Quick Start (Step-by-Step)

Step 1: Clean Setup

# Clone and install
git clone https://github.com/nomadicmehul/thenightops.git
cd thenightops
python3 -m venv .venv && source .venv/bin/activate
pip install -e ".[dev]"

# Configure
cp config/.env.example config/.env
# Edit config/.env — set GOOGLE_API_KEY and GCP_PROJECT_ID

Step 2: Create GKE Cluster + Deploy Demo App

# Option A: Full setup (cluster + IAM + demo app)
./scripts/demo-gke.sh

# Option B: Cluster only (if you already have demo workloads)
./scripts/setup-gke.sh

Step 3: Verify Cluster

kubectl get pods -n nightops-demo
kubectl get events -n nightops-demo

Step 4: Start Dashboard + Agent (2 terminals)

# Terminal 1 — Dashboard
source .venv/bin/activate && source config/.env
nightops dashboard    # Opens http://localhost:8888

# Terminal 2 — Agent (Simple Mode)
source .venv/bin/activate && source config/.env
nightops agent watch --simple

Step 5: Run All Test Scenarios

bash scripts/test-scenarios.sh

Step 6: Watch Results

Open http://localhost:8888 — investigations appear in real-time as each scenario triggers.

Step 7: Cleanup

./scripts/cleanup.sh

Quick Start (Minimal)

Prerequisites

Python 3.11+
Google Cloud SDK (gcloud) with an active project
A GKE cluster (for live demo)
Google AI API key (for Gemini)
Slack bot token (optional)
Docker (for building images)

Installation

# Clone the repository
git clone https://github.com/nomadicmehul/thenightops.git
cd thenightops

# Create virtualenv and install
python3 -m venv .venv && source .venv/bin/activate
pip install -e ".[dev]"

# Configure
cp config/.env.example config/.env
# Edit config/.env — set GOOGLE_API_KEY and GCP_PROJECT_ID

# Authenticate with GCP
gcloud auth application-default login

# Verify setup
nightops verify

Simple Mode (Recommended First Test)

The simplest and most reliable way to try TheNightOps. Uses kubectl subprocess calls instead of MCP — works with any Kubernetes cluster, no GCP MCP setup needed.

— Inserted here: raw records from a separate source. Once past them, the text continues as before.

theorem acts_execStore (c : Nat) (src : Src) (rs1 : Nat) (imm : W) (size : Nat) (len : Nat) (acc : Nat) (insn : W) (s : State) :
    ActsR 3327582825878109183057271570902 3245423221147958220380613866684864 s (execStore c src rs1 imm size len acc insn s) := by
  unfold execStore
  extract_lets a1
  clear_value a1
  refine ActsR.next ?_
  refine Acts.ite (fun _ => ?_) (fun _ => ?_)
  · exact Acts.refl _ _ _
  · refine Acts.trans ?_ (acts_issue (L := 3327582825878109183057271570902) (R := 3245423221147958220380613866684864) _ _ _ ?_ rfl rfl) rfl rfl
    · exact Acts.refl _ _ _
    · intro t2
      split
      · refine Acts.trans ?_ (acts_memIllegal_eq (by assumption)) rfl rfl
        exact Acts.refl _ _ _
      · split
        · refine Acts.trans ?_ (acts_xlatParts_eq (by assumption)) rfl rfl
          exact Acts.refl _ _ _
        · refine Acts.trans ?_ (acts_deviceAbort _ _) rfl rfl
          refine Acts.trans ?_ (acts_xlatParts_eq (by assumption)) rfl rfl
          exact Acts.refl _ _ _
        · refine Acts.trans ?_ (acts_exception _ _ _ _ _) rfl rfl
          refine Acts.trans ?_ (acts_xlatParts_eq (by assumption)) rfl rfl
          exact Acts.refl _ _ _
        · extract_lets a3 a4 a5 a6 a7 a8 a9 a10 a11 a12 a13 a14 a15 a16
          clear_value a3
          clear_value a4
          clear_value a5
          clear_value a6
          clear_value a7
          clear_value a8
          clear_value a9
          clear_value a10
          clear_value a11
          have ha12 : Acts 3327582825878109183057271570902 3245423221147958220380613866684864 t2 a12 := by
            dsimp only [a12]
            refine Acts.trans ?_ (acts_storeOrder _ _ _) rfl rfl
            refine Acts.trans ?_ (acts_xlatParts_eq (by assumption)) rfl rfl
            exact Acts.refl _ _ _
          clear_value a12
          have ha13 : Acts 3327582825878109183057271570902 3245423221147958220380613866684864 t2 a13 := by
            dsimp only [a13]
            refine Acts.trans ?_ (acts_onCore _ _ _) rfl rfl
            with_reducible assumption
          clear_value a13
          have ha14 : Acts 3327582825878109183057271570902 3245423221147958220380613866684864 t2 a14 := by
            dsimp only [a14]
            refine Acts.trans ?_ (acts_pairStores _ _ _) rfl rfl
            with_reducible assumption
          clear_value a14
          have ha15 : Acts 3327582825878109183057271570902 3245423221147958220380613866684864 t2 a15 := by
            dsimp only [a15]
            refine Acts.trans ?_ (acts_ownReqs _ _) rfl rfl
            with_reducible assumption
          clear_value a15
          have ha16 : Acts 3327582825878109183057271570902 3245423221147958220380613866684864 t2 a16 := by
            dsimp only [a16]
            refine Acts.trans ?_ (acts_retire _ _ _ _ _) rfl rfl
            with_reducible assumption
          clear_value a16
          refine Acts.ite (fun _ => ?_) (fun _ => ?_)
          · refine Acts.trans ?_ (acts_exception _ _ _ _ _) rfl rfl
            refine Acts.trans ?_ (acts_xlatParts_eq (by assumption)) rfl rfl
            exact Acts.refl _ _ _
          · refine Acts.ite (fun _ => ?_) (fun _ => ?_)
            · refine Acts.trans ?_ (acts_exception _ _ _ _ _) rfl rfl
              refine Acts.trans ?_ (acts_xlatParts_eq (by assumption)) rfl rfl
              exact Acts.refl _ _ _
            · refine Acts.ite (fun _ => ?_) (fun _ => ?_)
              · refine Acts.trans ?_ (acts_lostFault _ _ _) rfl rfl
                refine Acts.trans ?_ (acts_xlatParts_eq (by assumption)) rfl rfl
                exact Acts.refl _ _ _
              · refine Acts.ite (fun _ => ?_) (fun _ => ?_)
                · refine Acts.trans ?_ (acts_xlatParts_eq (by assumption)) rfl rfl
                  exact Acts.refl _ _ _
                · refine Acts.ite (fun _ => ?_) (fun _ => ?_)
                  · refine Acts.trans ?_ (acts_closeIval _ _) rfl rfl
                    refine Acts.trans ?_ (acts_xlatParts_eq (by assumption)) rfl rfl
                    exact Acts.refl _ _ _
                  · refine Acts.ite (fun _ => ?_) (fun _ => ?_)
                    · refine Acts.trans ?_ (acts_xlatParts_eq (by assumption)) rfl rfl
                      exact Acts.refl _ _ _
                    · refine Acts.ite (fun _ => ?_) (fun _ => ?_)
                      · refine Acts.trans ?_ (acts_trace _ _ _ _ _) rfl rfl
                        refine Acts.trans ?_ (acts_abortGroup _ _ _ _ _) rfl rfl
                        refine Acts.trans ?_ (acts_xlatParts_eq (by assumption)) rfl rfl
                        exact Acts.refl _ _ _
                      · refine Acts.ite (fun _ => ?_) (fun _ => ?_)
                        · refine Acts.trans ?_ (acts_rebase _ _) rfl rfl
                          with_reducible assumption
                        · with_reducible assumption

theorem acts_execSinvalVma (c : Nat) (kind : Nat) (rs1 : Nat) (rs2 : Nat) (len : Nat) (insn : W) (s : State) :
    ActsR 3327582825601408021942891446352 3245185536660415427367833234833600 s (execSinvalVma c kind rs1 rs2 len insn s) := by
  unfold execSinvalVma
  refine ActsR.next ?_
  refine Acts.trans ?_ (acts_issue (L := 3327582825601408021942891446352) (R := 3245185536660415427367833234833600) _ _ _ ?_ rfl rfl) rfl rfl
  · exact Acts.refl _ _ _
  · intro t1
    refine Acts.trans ?_ (acts_notInGroup (L := 3327582825601408021942891446352) (R := 3245185536660415427367833234833600) _ _ ?_ rfl rfl) rfl rfl
    · exact Acts.refl _ _ _
    · intro t2
      extract_lets a3 a4 a5
      clear_value a3
      clear_value a4
      have ha5 : Acts 3327582825601408021942891446352 3245185536660415427367833234833600 t2 a5 := by
        dsimp only [a5]
        refine Acts.ite (fun _ => ?_) (fun _ => ?_)
        · refine Acts.trans ?_ (acts_sfenceAct _ _ _ _ _) rfl rfl
          exact Acts.refl _ _ _
        · refine Acts.ite (fun _ => ?_) (fun _ => ?_)
          · refine Acts.trans ?_ (acts_hfenceVAct _ _ _ _) rfl rfl
            exact Acts.refl _ _ _
          · refine Acts.trans ?_ (acts_hfenceGAct _ _ _ _) rfl rfl
            exact Acts.refl _ _ _
      clear_value a5
      refine Acts.ite (fun _ => ?_) (fun _ => ?_)
      · refine Acts.trans ?_ (acts_illegal _ _ _ _) rfl rfl
        exact Acts.refl _ _ _
      · refine Acts.ite (fun _ => ?_) (fun _ => ?_)
        · refine Acts.trans ?_ (acts_closeIval _ _) rfl rfl
          exact Acts.refl _ _ _
        · refine Acts.trans ?_ (acts_closeIval _ _) rfl rfl
          refine Acts.trans ?_ (acts_retire _ _ _ _ _) rfl rfl
          with_reducible assumption

theorem acts_execAmo (c : Nat) (op : AmoOp) (rd : Nat) (rs1 : Nat) (rs2 : Nat) (size : Nat) (aq : Bool) (rl : Bool) (len : Nat) (s : State) :
    ActsR 3327582825878109183057271570902 3245423221147958220380613866684864 s (execAmo c op rd rs1 rs2 size aq rl len s) := by
  unfold execAmo
  extract_lets a1
  clear_value a1
  refine ActsR.next ?_
  refine Acts.ite (fun _ => ?_) (fun _ => ?_)
  · exact Acts.refl _ _ _
  · refine Acts.trans ?_ (acts_issue (L := 3327582825878109183057271570902) (R := 3245423221147958220380613866684864) _ _ _ ?_ rfl rfl) rfl rfl
    · exact Acts.refl _ _ _
    · intro t2
      refine Acts.ite (fun _ => ?_) (fun _ => ?_)
      · refine Acts.trans ?_ (acts_exception _ _ _ _ _) rfl rfl
        exact Acts.refl _ _ _
      · split
        · refine Acts.trans ?_ (acts_xlatAs_eq (by assumption)) rfl rfl
          exact Acts.refl _ _ _
        · refine Acts.trans ?_ (acts_deviceAbort _ _) rfl rfl
          refine Acts.trans ?_ (acts_xlatAs_eq (by assumption)) rfl rfl
          exact Acts.refl _ _ _
        · refine Acts.trans ?_ (acts_exception _ _ _ _ _) rfl rfl
          refine Acts.trans ?_ (acts_xlatAs_eq (by assumption)) rfl rfl
          exact Acts.refl _ _ _
        · extract_lets a3 a4 a5 a6 a7 a8 a9 a10
          clear_value a3
          clear_value a4
          clear_value a5
          clear_value a6
          clear_value a7
          have ha9 : Acts 3327582825878109183057271570902 3245423221147958220380613866684864 t2 a9 := by
            dsimp only [a9]
            refine Acts.trans ?_ (acts_devTake _ _) rfl rfl
            refine Acts.trans ?_ (acts_xlatAs_eq (by assumption)) rfl rfl
            exact Acts.refl _ _ _
          clear_value a9
          have ha10 : Acts 3327582825878109183057271570902 3245423221147958220380613866684864 t2 a10 := by
            dsimp only [a10]
            refine Acts.trans ?_ (acts_onCore _ _ _) rfl rfl
            refine Acts.trans ?_ (acts_xlatAs_eq (by assumption)) rfl rfl
            exact Acts.refl _ _ _
          clear_value a10
          refine Acts.ite (fun _ => ?_) (fun _ => ?_)
          · refine Acts.trans ?_ (acts_closeIval _ _) rfl rfl
            refine Acts.trans ?_ (acts_xlatAs_eq (by assumption)) rfl rfl
            exact Acts.refl _ _ _
          · refine Acts.ite (fun _ => ?_) (fun _ => ?_)
            · refine Acts.trans ?_ (acts_xlatAs_eq (by assumption)) rfl rfl
              exact Acts.refl _ _ _
            · refine Acts.ite (fun _ => ?_) (fun _ => ?_)
              · refine Acts.ite (fun _ => ?_) (fun _ => ?_)
                · refine Acts.trans ?_ (acts_lostFault _ _ _) rfl rfl
                  refine Acts.trans ?_ (acts_xlatAs_eq (by assumption)) rfl rfl
                  exact Acts.refl _ _ _
                · refine Acts.ite (fun _ => ?_) (fun _ => ?_)
                  · refine Acts.trans ?_ (acts_xlatAs_eq (by assumption)) rfl rfl
                    exact Acts.refl _ _ _
                  · split
                    · refine Acts.ite (fun _ => ?_) (fun _ => ?_)
                      · dsimp only [a8]
                        refine Acts.trans ?_ (acts_rebase _ _) rfl rfl
                        refine Acts.trans ?_ (acts_retire _ _ _ _ _) rfl rfl
                        refine Acts.trans ?_ (acts_onCore _ _ _) rfl rfl
                        refine Acts.trans ?_ (acts_onCore _ _ _) rfl rfl
                        refine Acts.trans ?_ (acts_storeOrder _ _ _) rfl rfl
                        refine Acts.trans ?_ (acts_pairStores _ _ _) rfl rfl
                        refine Acts.trans ?_ (acts_pairLog _ _ _ _) rfl rfl
                        with_reducible assumption
                      · refine Acts.trans ?_ (acts_exception _ _ _ _ _) rfl rfl
                        refine Acts.trans ?_ (acts_pairLog _ _ _ _) rfl rfl
                        with_reducible assumption
                    · refine Acts.ite (fun _ => ?_) (fun _ => ?_)
                      · refine Acts.trans ?_ (acts_xlatAs_eq (by assumption)) rfl rfl
                        exact Acts.refl _ _ _
                      · refine Acts.trans ?_ (acts_onCore _ _ _) rfl rfl
                        refine Acts.trans ?_ (acts_devIssue _ _ _ _) rfl rfl
                        refine Acts.trans ?_ (acts_xlatAs_eq (by assumption)) rfl rfl
                        exact Acts.refl _ _ _
              · refine Acts.ite (fun _ => ?_) (fun _ => ?_)
                · refine Acts.trans ?_ (acts_xlatAs_eq (by assumption)) rfl rfl
                  exact Acts.refl _ _ _
                · refine Acts.ite (fun _ => ?_) (fun _ => ?_)
                  · split
                    · refine Acts.ite (fun _ => ?_) (fun _ => ?_)
                      · dsimp only [a8]
                        refine Acts.trans ?_ (acts_rebase _ _) rfl rfl
                        refine Acts.trans ?_ (acts_retire _ _ _ _ _) rfl rfl
                        refine Acts.trans ?_ (acts_onCore _ _ _) rfl rfl
                        refine Acts.trans ?_ (acts_onCore _ _ _) rfl rfl
                        refine Acts.trans ?_ (acts_storeOrder _ _ _) rfl rfl
                        refine Acts.trans ?_ (acts_pairStores _ _ _) rfl rfl
                        refine Acts.trans ?_ (acts_pairLog _ _ _ _) rfl rfl
                        with_reducible assumption
                      · refine Acts.trans ?_ (acts_exception _ _ _ _ _) rfl rfl
                        refine Acts.trans ?_ (acts_pairLog _ _ _ _) rfl rfl
                        with_reducible assumption
                    · split
                      · refine Acts.trans ?_ (acts_errFault_eq (by assumption)) rfl rfl
                        refine Acts.trans ?_ (acts_xlatAs_eq (by assumption)) rfl rfl
                        exact Acts.refl _ _ _
                      · refine Acts.trans ?_ (acts_onCore _ _ _) rfl rfl
                        refine Acts.trans ?_ (acts_sendReq _ _ _ _ _) rfl rfl
                        refine Acts.trans ?_ (acts_xlatAs_eq (by assumption)) rfl rfl
                        exact Acts.refl _ _ _
                  · refine Acts.ite (fun _ => ?_) (fun _ => ?_)
                    · refine Acts.trans ?_ (acts_ownOrFault _ _ _ _ _) rfl rfl
                      refine Acts.trans ?_ (acts_xlatAs_eq (by assumption)) rfl rfl
                      exact Acts.refl _ _ _
                    · refine Acts.ite (fun _ => ?_) (fun _ => ?_)
                      · refine Acts.trans ?_ (acts_trace _ _ _ _ _) rfl rfl
                        refine Acts.trans ?_ (acts_abortGroup _ _ _ _ _) rfl rfl
                        refine Acts.trans ?_ (acts_xlatAs_eq (by assumption)) rfl rfl
                        exact Acts.refl _ _ _
                      · split
                        · refine Acts.trans ?_ (acts_xlatAs_eq (by assumption)) rfl rfl
                          exact Acts.refl _ _ _
                        · refine Acts.ite (fun _ => ?_) (fun _ => ?_)
                          · refine Acts.trans ?_ (acts_poisonFault _ _ _ _ _) rfl rfl
                            refine Acts.trans ?_ (acts_xlatAs_eq (by assumption)) rfl rfl
                            exact Acts.refl _ _ _
                          · extract_lets a11 a12
                            have ha11 : Acts 3327582825878109183057271570902 3245423221147958220380613866684864 t2 a11 := by
                              dsimp only [a11]
                              refine Acts.trans ?_ (acts_joinReads _ _ _) rfl rfl
                              refine Acts.trans ?_ (acts_depRecord _ _ _) rfl rfl
                              refine Acts.trans ?_ (acts_xlatAs_eq (by assumption)) rfl rfl
                              exact Acts.refl _ _ _
                            clear_value a11
                            clear_value a12
                            refine Acts.ite (fun _ => ?_) (fun _ => ?_)
                            · with_reducible assumption
                            · dsimp only [a8]
                              refine Acts.trans ?_ (acts_rebase _ _) rfl rfl
                              refine Acts.trans ?_ (acts_retire _ _ _ _ _) rfl rfl
                              refine Acts.trans ?_ (acts_onCore _ _ _) rfl rfl
                              refine Acts.trans ?_ (acts_onCore _ _ _) rfl rfl
                              refine Acts.trans ?_ (acts_storeOrder _ _ _) rfl rfl
                              refine Acts.trans ?_ (acts_pairStores _ _ _) rfl rfl
                              refine Acts.trans ?_ (acts_pairLog _ _ _ _) rfl rfl
                              refine Acts.trans ?_ (acts_ownedWrite _ _ _ _ _ _) rfl rfl
                              with_reducible assumption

# Investigate a specific incident
nightops agent run --simple --incident "Pod crashlooping in default namespace"

# Interactive mode
nightops agent run --simple --interactive

# Autonomous watch mode (webhooks + event watcher + proactive checks)
nightops agent watch --simple

Why Simple Mode? The official GCP MCP servers (container.googleapis.com/mcp, logging.googleapis.com/mcp) are still in preview/beta and can be unreliable (see Known Limitations). Google ADK's internal TaskGroup can also stall when MCP connections fail mid-investigation. Simple Mode bypasses all of this by talking directly to your cluster via kubectl, while still using ADK + Gemini for AI-powered reasoning. It demonstrates the same ADK agent patterns (tool calling, structured investigation, phase tracking) without the infrastructure fragility.

Run with MCP (Full Multi-Agent Mode)

# One command to start everything (dashboard + agent with official GCP MCP)
bash scripts/run-local.sh

# Or use local custom MCP servers (no GCP project needed)
bash scripts/run-local.sh --local

# Open http://localhost:8888 for the live investigation dashboard

Deploy to GKE

# Full setup + demo (creates cluster, builds images, deploys, triggers scenario)
./scripts/demo-gke.sh

# Specific scenario
./scripts/demo-gke.sh --scenario cpu-spike

# Quick redeploy (skip cluster setup and image build)
./scripts/demo-gke.sh --skip-setup --skip-build

MCP Servers

TheNightOps supports two MCP modes:

GCP Mode (Default) — Official Google Cloud MCP

Uses Google's managed remote MCP servers. Zero infrastructure to manage — just IAM authentication.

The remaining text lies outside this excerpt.